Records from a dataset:
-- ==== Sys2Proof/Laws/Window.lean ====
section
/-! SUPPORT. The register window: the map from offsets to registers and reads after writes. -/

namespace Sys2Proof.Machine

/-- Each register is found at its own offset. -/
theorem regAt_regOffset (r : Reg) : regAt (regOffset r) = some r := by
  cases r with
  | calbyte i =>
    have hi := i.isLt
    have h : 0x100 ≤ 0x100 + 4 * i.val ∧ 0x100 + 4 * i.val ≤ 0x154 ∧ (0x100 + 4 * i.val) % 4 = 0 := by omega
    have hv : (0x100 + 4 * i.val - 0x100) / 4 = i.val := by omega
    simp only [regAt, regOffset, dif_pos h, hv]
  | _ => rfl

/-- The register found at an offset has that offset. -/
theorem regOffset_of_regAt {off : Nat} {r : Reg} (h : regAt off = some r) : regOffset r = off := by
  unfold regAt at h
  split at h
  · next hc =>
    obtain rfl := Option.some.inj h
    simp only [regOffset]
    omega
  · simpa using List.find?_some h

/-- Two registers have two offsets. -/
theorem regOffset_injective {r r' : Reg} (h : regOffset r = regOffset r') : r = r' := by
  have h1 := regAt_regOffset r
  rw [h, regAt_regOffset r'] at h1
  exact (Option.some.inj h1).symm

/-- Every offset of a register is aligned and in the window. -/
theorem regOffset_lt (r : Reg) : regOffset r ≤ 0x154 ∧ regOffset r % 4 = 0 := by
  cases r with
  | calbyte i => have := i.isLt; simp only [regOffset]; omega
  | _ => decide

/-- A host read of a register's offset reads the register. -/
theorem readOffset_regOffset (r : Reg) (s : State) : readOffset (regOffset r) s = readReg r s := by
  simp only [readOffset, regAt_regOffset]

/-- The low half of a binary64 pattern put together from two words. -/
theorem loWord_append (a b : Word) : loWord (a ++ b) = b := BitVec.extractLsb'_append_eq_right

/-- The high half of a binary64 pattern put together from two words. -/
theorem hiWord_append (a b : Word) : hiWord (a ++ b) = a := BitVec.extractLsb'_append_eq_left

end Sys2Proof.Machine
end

• WORK INSTRUCTIONS:
Only one stretch of the data is wanted: the lines from the one with "theorem hiWord_append (a" through the last, repeated exactly.

• ANSWER BOX:
theorem hiWord_append (a b : Word) : hiWord (a ++ b) = a := BitVec.extractLsb'_append_eq_left

end Sys2Proof.Machine
end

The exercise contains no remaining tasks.